--- Exercise details ---
Which lines of the entries below run from the one holding "let w := cell" to the one holding "target (R236). -/", inclusive? Set down exactly those lines and no others.

--- Given data ---

>>>>>

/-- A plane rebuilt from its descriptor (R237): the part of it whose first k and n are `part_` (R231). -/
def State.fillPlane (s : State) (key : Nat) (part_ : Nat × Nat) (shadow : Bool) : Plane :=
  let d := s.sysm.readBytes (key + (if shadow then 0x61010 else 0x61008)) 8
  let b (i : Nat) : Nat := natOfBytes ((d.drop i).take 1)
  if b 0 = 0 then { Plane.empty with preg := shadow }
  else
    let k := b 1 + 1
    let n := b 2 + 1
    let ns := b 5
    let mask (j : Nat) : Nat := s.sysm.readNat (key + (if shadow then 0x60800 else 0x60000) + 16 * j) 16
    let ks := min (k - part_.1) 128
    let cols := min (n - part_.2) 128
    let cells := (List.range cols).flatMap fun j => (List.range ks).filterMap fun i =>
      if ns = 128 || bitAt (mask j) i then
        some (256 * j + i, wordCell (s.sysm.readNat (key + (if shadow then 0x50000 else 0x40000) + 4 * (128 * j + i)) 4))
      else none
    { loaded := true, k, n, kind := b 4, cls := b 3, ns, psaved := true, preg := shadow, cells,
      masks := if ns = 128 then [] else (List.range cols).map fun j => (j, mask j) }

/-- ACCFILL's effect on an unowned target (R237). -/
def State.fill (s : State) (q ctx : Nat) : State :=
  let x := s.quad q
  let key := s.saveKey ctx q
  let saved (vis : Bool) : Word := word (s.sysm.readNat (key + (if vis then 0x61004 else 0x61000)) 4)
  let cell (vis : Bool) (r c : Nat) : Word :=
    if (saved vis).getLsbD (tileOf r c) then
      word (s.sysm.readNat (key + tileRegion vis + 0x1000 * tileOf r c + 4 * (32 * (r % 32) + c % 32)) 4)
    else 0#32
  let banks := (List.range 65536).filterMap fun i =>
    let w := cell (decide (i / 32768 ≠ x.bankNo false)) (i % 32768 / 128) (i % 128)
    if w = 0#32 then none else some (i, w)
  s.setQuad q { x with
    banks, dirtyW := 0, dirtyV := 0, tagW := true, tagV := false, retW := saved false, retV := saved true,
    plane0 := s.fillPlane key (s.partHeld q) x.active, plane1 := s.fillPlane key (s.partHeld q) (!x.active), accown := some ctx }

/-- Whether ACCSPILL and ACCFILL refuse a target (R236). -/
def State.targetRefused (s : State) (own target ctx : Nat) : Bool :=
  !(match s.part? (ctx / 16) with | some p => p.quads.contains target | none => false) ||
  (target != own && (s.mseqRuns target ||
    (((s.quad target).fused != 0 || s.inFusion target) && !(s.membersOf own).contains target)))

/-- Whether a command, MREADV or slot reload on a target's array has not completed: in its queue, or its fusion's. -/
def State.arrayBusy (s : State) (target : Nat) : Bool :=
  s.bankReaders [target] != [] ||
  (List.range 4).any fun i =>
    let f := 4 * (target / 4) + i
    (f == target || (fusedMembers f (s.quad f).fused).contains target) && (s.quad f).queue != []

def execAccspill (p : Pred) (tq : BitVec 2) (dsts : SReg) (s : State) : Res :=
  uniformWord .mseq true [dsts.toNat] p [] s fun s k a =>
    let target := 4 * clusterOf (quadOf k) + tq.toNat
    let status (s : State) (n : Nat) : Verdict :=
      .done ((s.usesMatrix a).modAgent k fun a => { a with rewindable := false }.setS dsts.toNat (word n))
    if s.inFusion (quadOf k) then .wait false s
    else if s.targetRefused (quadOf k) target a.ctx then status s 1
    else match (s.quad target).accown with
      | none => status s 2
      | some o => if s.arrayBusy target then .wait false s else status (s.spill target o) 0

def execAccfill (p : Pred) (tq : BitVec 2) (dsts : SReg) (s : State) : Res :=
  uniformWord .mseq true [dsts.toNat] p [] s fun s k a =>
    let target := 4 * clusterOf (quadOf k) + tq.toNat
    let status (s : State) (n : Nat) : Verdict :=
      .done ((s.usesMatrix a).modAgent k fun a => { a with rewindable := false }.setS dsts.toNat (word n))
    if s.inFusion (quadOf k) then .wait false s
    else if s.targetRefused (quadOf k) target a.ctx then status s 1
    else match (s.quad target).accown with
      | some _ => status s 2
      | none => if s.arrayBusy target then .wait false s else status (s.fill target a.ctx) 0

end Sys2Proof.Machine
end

<<<<<
>>>>>

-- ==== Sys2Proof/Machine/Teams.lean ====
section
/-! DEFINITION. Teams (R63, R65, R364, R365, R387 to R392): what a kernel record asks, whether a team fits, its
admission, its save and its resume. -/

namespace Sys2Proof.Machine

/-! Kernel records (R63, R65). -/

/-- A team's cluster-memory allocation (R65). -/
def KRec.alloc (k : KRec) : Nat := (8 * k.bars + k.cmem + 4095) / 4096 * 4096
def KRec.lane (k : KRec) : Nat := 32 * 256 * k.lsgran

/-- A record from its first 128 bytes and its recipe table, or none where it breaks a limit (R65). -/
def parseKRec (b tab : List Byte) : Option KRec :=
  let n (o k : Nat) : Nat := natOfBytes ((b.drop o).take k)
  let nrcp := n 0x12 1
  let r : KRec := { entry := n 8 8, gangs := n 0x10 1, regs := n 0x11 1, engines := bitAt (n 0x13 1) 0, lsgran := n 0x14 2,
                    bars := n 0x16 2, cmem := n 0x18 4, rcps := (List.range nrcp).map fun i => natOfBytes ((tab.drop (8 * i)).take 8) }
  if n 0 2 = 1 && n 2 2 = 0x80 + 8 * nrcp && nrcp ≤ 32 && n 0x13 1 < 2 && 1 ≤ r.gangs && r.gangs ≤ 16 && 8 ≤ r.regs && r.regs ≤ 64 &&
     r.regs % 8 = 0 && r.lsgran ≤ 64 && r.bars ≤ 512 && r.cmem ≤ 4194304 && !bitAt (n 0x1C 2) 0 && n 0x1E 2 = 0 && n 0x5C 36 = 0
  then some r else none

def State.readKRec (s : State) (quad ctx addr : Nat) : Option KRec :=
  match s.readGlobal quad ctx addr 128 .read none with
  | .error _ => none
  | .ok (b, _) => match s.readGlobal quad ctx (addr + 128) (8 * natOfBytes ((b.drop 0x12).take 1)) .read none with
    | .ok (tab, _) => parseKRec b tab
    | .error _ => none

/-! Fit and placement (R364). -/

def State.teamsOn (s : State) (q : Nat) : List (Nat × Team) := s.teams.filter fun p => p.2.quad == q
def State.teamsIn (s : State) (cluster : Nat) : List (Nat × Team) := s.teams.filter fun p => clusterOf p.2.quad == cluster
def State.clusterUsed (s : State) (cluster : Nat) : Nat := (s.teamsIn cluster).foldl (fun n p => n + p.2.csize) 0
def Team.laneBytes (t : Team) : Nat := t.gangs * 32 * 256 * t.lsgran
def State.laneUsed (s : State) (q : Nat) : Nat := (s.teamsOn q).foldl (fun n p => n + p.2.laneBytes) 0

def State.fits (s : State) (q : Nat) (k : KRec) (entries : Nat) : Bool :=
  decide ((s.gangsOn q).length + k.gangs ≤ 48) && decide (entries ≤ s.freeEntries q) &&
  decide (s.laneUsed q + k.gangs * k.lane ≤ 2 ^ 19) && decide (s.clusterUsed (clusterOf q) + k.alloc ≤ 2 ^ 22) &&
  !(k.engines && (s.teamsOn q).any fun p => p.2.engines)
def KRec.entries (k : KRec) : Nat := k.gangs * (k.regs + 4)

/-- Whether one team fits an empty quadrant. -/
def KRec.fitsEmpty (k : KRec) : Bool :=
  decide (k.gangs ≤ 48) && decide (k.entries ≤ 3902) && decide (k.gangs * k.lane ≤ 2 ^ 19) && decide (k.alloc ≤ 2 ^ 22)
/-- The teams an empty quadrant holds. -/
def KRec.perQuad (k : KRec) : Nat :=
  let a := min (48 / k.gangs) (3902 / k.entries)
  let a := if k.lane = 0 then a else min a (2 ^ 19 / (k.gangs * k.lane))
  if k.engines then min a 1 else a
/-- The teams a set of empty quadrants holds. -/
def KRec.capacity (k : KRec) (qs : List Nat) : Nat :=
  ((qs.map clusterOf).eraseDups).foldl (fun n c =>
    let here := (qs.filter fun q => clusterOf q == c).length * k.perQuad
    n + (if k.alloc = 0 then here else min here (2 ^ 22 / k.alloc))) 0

<<<<<

--- Written response ---
    let w := cell (decide (i / 32768 ≠ x.bankNo false)) (i % 32768 / 128) (i % 128)
    if w = 0#32 then none else some (i, w)
  s.setQuad q { x with
    banks, dirtyW := 0, dirtyV := 0, tagW := true, tagV := false, retW := saved false, retV := saved true,
    plane0 := s.fillPlane key (s.partHeld q) x.active, plane1 := s.fillPlane key (s.partHeld q) (!x.active), accown := some ctx }

/-- Whether ACCSPILL and ACCFILL refuse a target (R236). -/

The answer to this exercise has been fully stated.